Top of Given entries

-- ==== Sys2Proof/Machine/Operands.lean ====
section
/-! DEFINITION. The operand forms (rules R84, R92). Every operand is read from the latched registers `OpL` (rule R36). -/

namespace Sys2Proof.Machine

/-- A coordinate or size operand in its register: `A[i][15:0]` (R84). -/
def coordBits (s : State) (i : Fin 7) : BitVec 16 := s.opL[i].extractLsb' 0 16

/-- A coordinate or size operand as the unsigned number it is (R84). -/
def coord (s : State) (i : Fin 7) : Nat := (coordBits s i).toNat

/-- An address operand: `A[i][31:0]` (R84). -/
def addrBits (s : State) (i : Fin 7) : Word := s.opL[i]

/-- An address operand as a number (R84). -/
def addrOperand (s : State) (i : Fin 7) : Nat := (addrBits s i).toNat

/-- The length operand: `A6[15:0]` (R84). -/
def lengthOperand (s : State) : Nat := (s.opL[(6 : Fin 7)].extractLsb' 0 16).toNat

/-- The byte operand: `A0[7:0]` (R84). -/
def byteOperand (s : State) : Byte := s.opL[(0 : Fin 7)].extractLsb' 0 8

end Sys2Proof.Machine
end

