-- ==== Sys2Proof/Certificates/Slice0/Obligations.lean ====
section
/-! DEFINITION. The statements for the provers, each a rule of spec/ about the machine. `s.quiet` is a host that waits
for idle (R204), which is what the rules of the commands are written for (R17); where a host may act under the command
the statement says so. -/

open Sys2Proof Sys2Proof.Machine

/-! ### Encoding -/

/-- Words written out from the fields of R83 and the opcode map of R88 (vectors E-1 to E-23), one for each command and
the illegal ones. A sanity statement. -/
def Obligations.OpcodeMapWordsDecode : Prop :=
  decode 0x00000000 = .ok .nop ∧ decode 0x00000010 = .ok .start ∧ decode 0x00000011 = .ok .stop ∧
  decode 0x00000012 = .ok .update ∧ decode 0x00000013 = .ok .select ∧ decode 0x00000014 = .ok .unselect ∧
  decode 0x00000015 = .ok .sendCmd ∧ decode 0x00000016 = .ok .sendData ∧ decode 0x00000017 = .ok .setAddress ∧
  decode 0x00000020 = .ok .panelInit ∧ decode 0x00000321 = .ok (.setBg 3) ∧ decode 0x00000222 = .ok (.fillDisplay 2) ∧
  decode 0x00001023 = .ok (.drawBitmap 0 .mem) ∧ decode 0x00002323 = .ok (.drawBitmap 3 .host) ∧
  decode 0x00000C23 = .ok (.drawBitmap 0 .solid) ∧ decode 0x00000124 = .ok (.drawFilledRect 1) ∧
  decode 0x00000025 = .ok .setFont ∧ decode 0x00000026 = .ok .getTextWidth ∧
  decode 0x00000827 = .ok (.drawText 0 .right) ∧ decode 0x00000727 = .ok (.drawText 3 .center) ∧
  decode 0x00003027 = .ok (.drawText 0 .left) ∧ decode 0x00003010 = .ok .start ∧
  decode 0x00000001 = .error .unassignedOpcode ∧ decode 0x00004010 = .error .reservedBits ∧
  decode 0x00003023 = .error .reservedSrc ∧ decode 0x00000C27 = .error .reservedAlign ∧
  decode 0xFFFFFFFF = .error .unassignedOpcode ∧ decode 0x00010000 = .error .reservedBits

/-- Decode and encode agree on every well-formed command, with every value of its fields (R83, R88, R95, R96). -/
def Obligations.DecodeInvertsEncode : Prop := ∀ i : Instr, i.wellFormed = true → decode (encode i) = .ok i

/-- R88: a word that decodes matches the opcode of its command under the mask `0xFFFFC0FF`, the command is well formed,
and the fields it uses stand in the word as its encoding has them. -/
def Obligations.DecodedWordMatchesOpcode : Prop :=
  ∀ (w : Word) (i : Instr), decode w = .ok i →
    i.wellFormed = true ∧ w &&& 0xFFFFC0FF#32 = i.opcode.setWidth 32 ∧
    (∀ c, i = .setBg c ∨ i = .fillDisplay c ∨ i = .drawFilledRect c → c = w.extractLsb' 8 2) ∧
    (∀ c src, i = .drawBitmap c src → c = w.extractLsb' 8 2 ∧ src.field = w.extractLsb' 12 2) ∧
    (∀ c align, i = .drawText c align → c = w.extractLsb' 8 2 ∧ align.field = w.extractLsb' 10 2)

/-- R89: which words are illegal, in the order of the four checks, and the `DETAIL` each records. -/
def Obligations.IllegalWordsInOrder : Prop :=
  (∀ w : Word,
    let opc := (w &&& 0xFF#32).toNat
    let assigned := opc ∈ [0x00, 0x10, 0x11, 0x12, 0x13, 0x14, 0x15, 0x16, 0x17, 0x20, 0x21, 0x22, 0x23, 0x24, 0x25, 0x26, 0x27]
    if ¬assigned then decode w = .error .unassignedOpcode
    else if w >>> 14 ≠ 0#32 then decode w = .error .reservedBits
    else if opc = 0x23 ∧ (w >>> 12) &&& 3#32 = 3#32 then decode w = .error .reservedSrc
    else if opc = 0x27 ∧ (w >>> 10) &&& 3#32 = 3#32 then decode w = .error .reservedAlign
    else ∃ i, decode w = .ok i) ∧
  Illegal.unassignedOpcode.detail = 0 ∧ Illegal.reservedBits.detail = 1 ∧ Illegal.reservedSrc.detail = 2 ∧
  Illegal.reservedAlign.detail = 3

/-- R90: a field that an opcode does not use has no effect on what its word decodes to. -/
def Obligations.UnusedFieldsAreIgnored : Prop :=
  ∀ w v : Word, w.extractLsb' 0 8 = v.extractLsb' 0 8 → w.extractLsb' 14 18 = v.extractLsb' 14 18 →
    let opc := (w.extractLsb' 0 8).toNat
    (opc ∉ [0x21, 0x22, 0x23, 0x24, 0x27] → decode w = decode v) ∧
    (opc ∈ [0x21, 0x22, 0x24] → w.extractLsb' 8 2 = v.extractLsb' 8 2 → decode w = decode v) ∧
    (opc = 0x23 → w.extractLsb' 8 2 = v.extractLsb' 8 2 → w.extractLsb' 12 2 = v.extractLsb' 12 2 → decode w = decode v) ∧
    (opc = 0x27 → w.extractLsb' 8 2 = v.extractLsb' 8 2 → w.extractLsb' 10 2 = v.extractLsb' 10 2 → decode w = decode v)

Bottom of Given entries

- [Work task]:
Among the lines above, find the one with "let assigned := opc" and the one with "def Obligations.UnusedFieldsAreIgnored : Prop". Quote both and everything between them, exactly.

- [Response to the exercise]:
    let assigned := opc ∈ [0x00, 0x10, 0x11, 0x12, 0x13, 0x14, 0x15, 0x16, 0x17, 0x20, 0x21, 0x22, 0x23, 0x24, 0x25, 0x26, 0x27]
    if ¬assigned then decode w = .error .unassignedOpcode
    else if w >>> 14 ≠ 0#32 then decode w = .error .reservedBits
    else if opc = 0x23 ∧ (w >>> 12) &&& 3#32 = 3#32 then decode w = .error .reservedSrc
    else if opc = 0x27 ∧ (w >>> 10) &&& 3#32 = 3#32 then decode w = .error .reservedAlign
    else ∃ i, decode w = .ok i) ∧
  Illegal.unassignedOpcode.detail = 0 ∧ Illegal.reservedBits.detail = 1 ∧ Illegal.reservedSrc.detail = 2 ∧
  Illegal.reservedAlign.detail = 3

/-- R90: a field that an opcode does not use has no effect on what its word decodes to. -/
def Obligations.UnusedFieldsAreIgnored : Prop :=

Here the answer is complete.